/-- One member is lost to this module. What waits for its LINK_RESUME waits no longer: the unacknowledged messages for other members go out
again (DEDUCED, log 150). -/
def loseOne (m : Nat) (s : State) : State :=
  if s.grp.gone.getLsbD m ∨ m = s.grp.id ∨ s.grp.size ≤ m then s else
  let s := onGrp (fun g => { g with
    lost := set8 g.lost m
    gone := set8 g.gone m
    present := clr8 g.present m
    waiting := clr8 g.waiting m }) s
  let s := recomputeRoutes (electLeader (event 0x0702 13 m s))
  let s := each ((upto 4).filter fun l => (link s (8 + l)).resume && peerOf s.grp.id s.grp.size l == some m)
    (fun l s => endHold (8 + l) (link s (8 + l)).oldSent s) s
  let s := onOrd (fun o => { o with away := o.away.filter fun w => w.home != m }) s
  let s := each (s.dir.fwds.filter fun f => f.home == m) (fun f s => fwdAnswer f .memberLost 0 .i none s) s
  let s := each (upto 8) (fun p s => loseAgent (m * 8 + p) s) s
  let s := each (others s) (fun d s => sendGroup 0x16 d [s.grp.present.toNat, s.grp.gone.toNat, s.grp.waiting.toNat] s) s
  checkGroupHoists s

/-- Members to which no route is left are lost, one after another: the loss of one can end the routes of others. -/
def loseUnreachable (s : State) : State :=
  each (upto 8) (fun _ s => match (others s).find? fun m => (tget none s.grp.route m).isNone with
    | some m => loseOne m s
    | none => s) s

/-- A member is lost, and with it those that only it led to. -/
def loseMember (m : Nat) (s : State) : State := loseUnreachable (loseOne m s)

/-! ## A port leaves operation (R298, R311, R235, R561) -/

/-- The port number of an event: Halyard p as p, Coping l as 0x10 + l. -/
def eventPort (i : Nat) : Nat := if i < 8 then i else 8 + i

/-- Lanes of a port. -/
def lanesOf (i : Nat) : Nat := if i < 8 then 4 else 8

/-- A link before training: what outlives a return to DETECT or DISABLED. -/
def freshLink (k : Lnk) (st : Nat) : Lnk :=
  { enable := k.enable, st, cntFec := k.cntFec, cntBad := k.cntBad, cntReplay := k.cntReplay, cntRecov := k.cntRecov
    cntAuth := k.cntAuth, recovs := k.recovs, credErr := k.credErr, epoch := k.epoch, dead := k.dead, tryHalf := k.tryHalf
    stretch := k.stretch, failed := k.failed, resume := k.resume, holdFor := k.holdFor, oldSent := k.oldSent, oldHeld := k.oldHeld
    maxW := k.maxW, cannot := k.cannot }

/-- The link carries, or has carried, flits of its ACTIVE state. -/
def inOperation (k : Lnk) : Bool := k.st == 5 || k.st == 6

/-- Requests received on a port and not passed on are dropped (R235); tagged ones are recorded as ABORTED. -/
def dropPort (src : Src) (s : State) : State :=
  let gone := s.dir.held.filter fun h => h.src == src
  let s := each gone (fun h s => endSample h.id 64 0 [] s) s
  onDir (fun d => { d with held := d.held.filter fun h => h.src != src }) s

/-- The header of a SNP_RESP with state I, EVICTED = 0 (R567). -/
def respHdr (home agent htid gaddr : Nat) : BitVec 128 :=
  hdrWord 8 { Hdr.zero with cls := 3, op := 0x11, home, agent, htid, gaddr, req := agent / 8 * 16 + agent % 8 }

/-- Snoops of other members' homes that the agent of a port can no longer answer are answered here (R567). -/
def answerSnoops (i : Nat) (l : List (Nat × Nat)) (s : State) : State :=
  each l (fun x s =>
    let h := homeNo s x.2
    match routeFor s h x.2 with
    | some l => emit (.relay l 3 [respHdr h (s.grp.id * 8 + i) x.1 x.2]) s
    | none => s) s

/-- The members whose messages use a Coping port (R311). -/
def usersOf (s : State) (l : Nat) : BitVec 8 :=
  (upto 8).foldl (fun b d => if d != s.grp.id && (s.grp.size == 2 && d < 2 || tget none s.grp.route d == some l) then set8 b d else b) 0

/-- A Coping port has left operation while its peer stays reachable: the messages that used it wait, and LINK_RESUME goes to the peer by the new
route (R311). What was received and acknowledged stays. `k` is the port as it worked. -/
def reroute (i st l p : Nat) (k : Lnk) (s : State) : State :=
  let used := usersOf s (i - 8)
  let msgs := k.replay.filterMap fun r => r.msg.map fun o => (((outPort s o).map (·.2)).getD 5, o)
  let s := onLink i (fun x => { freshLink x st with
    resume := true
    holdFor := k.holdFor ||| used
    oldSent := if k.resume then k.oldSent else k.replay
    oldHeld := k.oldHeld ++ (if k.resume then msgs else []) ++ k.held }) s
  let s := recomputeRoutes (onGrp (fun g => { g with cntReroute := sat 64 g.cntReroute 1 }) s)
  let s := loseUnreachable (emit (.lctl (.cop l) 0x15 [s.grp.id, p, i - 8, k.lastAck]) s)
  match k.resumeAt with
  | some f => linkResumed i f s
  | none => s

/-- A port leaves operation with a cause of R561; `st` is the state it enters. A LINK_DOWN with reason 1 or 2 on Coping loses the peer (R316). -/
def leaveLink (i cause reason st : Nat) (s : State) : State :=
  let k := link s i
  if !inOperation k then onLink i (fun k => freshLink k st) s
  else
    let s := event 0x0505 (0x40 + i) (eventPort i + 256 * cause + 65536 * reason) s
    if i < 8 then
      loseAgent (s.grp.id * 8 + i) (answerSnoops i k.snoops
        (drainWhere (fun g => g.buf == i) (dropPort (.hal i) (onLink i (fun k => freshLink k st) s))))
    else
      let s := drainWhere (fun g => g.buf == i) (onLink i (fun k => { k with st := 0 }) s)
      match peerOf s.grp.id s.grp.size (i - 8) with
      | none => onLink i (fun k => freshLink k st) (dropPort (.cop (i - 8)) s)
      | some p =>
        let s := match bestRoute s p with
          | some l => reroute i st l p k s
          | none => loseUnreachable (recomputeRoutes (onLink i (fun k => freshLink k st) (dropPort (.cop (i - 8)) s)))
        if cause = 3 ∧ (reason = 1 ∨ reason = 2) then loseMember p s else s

━━━━━━━━━━━━━━━━━━━━

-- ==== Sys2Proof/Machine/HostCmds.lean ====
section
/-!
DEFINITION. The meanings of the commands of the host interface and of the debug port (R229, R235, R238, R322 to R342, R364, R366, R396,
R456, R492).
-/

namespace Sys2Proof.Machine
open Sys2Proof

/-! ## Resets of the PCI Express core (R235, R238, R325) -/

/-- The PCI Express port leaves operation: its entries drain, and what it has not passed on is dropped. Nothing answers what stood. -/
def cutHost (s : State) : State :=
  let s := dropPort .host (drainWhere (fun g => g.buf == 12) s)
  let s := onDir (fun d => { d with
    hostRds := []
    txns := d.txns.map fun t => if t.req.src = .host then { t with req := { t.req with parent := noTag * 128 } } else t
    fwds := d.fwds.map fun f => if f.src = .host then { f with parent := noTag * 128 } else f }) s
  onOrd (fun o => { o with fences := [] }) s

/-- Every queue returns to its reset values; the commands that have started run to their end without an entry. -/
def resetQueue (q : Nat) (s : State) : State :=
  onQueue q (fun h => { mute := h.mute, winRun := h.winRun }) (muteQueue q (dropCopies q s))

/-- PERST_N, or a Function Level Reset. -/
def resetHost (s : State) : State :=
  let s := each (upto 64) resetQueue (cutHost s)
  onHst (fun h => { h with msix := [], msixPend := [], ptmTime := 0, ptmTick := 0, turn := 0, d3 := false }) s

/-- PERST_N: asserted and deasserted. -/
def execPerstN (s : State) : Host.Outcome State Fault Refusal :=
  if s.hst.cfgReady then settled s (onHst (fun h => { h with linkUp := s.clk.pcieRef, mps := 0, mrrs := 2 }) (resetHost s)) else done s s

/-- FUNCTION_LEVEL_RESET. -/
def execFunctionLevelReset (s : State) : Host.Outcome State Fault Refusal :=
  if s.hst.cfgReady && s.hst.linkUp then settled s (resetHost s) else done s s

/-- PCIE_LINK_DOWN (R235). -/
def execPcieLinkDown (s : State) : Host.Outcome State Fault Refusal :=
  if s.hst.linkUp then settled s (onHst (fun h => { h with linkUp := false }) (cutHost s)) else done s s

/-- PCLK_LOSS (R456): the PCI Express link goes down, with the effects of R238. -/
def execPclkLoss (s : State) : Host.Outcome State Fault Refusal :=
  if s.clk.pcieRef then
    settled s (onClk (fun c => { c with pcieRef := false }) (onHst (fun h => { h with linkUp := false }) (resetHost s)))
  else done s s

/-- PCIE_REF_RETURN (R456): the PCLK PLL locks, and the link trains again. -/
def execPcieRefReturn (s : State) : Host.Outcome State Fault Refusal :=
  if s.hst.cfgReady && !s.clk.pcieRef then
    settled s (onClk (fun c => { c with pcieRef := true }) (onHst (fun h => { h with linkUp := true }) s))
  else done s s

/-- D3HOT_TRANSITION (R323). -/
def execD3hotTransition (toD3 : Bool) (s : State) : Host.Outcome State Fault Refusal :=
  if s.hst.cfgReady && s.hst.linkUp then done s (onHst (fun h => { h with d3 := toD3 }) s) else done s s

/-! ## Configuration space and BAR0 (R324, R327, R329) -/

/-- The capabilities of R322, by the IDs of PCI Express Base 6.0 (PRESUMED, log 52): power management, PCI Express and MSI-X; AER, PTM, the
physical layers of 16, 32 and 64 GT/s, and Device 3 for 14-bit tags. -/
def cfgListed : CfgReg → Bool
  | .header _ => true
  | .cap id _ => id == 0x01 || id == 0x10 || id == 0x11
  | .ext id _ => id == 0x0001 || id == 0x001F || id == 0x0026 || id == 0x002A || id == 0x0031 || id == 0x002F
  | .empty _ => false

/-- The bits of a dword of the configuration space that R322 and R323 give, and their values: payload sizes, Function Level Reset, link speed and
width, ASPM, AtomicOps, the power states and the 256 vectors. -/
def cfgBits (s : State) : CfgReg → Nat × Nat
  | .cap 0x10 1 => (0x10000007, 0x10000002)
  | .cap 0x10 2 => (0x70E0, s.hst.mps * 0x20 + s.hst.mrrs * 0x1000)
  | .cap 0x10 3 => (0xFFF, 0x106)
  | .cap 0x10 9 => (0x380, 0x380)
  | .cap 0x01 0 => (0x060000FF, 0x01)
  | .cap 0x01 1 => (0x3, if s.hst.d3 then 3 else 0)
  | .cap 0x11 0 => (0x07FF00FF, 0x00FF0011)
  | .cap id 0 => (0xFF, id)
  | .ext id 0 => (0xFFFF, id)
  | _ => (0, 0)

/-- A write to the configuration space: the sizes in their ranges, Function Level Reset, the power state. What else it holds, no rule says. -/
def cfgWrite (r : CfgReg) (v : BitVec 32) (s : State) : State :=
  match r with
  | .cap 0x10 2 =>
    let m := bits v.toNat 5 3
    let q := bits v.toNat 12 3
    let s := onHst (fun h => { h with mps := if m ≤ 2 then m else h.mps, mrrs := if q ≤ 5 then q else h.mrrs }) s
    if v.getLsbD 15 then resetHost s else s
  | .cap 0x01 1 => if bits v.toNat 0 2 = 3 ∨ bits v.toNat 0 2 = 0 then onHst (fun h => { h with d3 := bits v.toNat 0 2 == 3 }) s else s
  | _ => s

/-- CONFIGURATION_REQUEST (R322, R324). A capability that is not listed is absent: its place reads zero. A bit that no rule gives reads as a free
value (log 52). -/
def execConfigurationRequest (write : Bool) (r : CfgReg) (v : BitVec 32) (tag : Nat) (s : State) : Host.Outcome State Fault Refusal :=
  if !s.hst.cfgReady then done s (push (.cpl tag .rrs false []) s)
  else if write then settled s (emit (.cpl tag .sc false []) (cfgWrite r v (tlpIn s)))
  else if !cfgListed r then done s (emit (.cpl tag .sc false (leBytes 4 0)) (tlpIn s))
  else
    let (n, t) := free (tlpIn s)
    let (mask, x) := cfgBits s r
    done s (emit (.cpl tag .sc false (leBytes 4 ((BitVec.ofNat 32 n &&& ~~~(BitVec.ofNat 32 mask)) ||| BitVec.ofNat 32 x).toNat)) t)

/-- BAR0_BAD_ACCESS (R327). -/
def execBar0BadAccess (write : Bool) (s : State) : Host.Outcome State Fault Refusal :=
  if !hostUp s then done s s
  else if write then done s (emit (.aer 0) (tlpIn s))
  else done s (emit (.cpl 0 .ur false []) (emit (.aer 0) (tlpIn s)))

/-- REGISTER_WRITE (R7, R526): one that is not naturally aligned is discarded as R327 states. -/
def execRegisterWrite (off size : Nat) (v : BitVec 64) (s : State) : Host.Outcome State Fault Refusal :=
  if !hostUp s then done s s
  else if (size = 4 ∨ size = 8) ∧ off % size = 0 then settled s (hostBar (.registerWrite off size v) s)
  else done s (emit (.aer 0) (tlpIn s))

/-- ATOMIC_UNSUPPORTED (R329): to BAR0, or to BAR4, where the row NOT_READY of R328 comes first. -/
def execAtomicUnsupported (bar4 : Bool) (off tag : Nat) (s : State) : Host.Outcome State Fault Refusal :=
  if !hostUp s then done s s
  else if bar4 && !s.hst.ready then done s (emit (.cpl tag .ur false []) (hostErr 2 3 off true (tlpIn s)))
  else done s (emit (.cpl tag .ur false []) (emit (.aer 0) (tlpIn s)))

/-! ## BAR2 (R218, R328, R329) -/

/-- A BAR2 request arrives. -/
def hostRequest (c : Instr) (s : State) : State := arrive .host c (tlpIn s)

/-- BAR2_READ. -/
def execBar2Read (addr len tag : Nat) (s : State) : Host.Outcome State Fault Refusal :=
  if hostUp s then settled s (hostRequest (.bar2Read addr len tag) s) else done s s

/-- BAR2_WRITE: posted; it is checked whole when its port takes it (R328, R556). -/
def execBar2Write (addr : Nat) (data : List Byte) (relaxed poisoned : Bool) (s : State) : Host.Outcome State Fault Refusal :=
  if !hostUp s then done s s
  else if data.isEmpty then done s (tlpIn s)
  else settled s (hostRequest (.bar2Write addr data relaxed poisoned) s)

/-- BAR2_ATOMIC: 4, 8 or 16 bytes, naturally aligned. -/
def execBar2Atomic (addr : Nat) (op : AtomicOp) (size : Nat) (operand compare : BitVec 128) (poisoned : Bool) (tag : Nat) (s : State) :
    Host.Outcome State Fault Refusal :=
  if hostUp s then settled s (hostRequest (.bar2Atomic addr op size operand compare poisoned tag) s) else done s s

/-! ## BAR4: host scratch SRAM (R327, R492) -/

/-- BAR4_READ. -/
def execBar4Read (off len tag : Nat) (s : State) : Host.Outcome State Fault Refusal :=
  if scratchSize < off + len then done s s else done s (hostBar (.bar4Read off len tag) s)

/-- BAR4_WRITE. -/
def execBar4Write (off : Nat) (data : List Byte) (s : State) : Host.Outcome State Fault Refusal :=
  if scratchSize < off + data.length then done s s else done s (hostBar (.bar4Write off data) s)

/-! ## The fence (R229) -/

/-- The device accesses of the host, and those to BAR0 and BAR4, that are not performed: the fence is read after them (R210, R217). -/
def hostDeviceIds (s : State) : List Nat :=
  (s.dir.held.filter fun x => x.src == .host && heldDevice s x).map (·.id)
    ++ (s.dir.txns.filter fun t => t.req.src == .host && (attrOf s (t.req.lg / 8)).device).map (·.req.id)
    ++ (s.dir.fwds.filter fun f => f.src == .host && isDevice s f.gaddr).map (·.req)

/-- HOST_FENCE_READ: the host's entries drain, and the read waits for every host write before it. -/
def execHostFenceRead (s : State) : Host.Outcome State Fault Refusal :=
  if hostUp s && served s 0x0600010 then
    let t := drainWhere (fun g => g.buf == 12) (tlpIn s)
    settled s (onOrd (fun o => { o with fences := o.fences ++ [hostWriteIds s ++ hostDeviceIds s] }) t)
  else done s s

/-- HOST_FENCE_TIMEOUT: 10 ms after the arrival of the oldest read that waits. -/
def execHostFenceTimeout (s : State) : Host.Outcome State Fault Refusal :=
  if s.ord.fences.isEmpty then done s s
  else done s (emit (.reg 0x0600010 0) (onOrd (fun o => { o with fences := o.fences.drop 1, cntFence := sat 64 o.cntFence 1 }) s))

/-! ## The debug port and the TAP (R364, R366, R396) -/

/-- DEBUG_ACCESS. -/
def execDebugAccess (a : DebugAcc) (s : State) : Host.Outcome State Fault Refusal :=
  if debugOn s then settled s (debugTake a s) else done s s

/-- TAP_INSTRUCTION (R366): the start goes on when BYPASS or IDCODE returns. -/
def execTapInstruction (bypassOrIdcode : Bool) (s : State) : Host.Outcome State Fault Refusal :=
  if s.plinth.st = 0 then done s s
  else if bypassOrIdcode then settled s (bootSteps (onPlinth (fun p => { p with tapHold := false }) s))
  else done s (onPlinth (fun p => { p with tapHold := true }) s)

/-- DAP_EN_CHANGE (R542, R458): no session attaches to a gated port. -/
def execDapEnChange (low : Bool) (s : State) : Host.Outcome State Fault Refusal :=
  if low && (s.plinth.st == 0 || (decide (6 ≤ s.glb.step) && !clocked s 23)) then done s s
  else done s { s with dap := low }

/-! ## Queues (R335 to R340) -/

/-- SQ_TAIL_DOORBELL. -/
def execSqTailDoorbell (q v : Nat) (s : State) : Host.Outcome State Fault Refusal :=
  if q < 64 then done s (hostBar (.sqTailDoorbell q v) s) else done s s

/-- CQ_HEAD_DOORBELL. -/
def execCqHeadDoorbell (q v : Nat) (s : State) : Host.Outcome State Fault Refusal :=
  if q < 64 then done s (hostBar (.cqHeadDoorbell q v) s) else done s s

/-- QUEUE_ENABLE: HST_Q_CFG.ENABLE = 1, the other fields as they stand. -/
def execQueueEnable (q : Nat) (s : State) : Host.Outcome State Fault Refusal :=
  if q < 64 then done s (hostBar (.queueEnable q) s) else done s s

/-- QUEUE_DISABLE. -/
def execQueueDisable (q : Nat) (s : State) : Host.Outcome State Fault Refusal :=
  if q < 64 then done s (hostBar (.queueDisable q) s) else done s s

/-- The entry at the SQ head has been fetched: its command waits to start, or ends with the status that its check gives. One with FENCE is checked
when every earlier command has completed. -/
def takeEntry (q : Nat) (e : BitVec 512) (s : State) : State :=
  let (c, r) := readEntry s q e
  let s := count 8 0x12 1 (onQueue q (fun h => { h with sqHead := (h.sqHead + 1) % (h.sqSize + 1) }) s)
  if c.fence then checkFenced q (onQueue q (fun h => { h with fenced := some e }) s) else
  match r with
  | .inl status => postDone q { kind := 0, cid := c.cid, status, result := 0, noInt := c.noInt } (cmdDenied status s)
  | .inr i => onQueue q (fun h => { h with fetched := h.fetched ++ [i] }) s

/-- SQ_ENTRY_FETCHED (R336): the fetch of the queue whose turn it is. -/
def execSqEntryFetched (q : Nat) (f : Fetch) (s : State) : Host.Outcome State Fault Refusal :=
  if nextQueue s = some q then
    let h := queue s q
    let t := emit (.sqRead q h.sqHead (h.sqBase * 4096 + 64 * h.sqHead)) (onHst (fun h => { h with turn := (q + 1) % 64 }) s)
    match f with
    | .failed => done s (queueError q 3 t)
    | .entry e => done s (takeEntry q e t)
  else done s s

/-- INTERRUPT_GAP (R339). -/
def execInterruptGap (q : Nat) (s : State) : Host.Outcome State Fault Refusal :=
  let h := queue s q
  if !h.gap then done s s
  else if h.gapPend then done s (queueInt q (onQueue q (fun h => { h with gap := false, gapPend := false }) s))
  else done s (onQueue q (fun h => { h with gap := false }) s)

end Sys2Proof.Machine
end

━━━━━━━━━━━━━━━━━━━━

GOAL OF THE EXERCISE :: Using the entries above, give again exactly the lines from the line holding "h with msix" through the line holding "physical layers of". Include both end lines and nothing else.

RESPONSE AREA ::
  onHst (fun h => { h with msix := [], msixPend := [], ptmTime := 0, ptmTick := 0, turn := 0, d3 := false }) s

/-- PERST_N: asserted and deasserted. -/
def execPerstN (s : State) : Host.Outcome State Fault Refusal :=
  if s.hst.cfgReady then settled s (onHst (fun h => { h with linkUp := s.clk.pcieRef, mps := 0, mrrs := 2 }) (resetHost s)) else done s s

/-- FUNCTION_LEVEL_RESET. -/
def execFunctionLevelReset (s : State) : Host.Outcome State Fault Refusal :=
  if s.hst.cfgReady && s.hst.linkUp then settled s (resetHost s) else done s s

/-- PCIE_LINK_DOWN (R235). -/
def execPcieLinkDown (s : State) : Host.Outcome State Fault Refusal :=
  if s.hst.linkUp then settled s (onHst (fun h => { h with linkUp := false }) (cutHost s)) else done s s

/-- PCLK_LOSS (R456): the PCI Express link goes down, with the effects of R238. -/
def execPclkLoss (s : State) : Host.Outcome State Fault Refusal :=
  if s.clk.pcieRef then
    settled s (onClk (fun c => { c with pcieRef := false }) (onHst (fun h => { h with linkUp := false }) (resetHost s)))
  else done s s

/-- PCIE_REF_RETURN (R456): the PCLK PLL locks, and the link trains again. -/
def execPcieRefReturn (s : State) : Host.Outcome State Fault Refusal :=
  if s.hst.cfgReady && !s.clk.pcieRef then
    settled s (onClk (fun c => { c with pcieRef := true }) (onHst (fun h => { h with linkUp := true }) s))
  else done s s

/-- D3HOT_TRANSITION (R323). -/
def execD3hotTransition (toD3 : Bool) (s : State) : Host.Outcome State Fault Refusal :=
  if s.hst.cfgReady && s.hst.linkUp then done s (onHst (fun h => { h with d3 := toD3 }) s) else done s s

/-! ## Configuration space and BAR0 (R324, R327, R329) -/

/-- The capabilities of R322, by the IDs of PCI Express Base 6.0 (PRESUMED, log 52): power management, PCI Express and MSI-X; AER, PTM, the
physical layers of 16, 32 and 64 GT/s, and Device 3 for 14-bit tags. -/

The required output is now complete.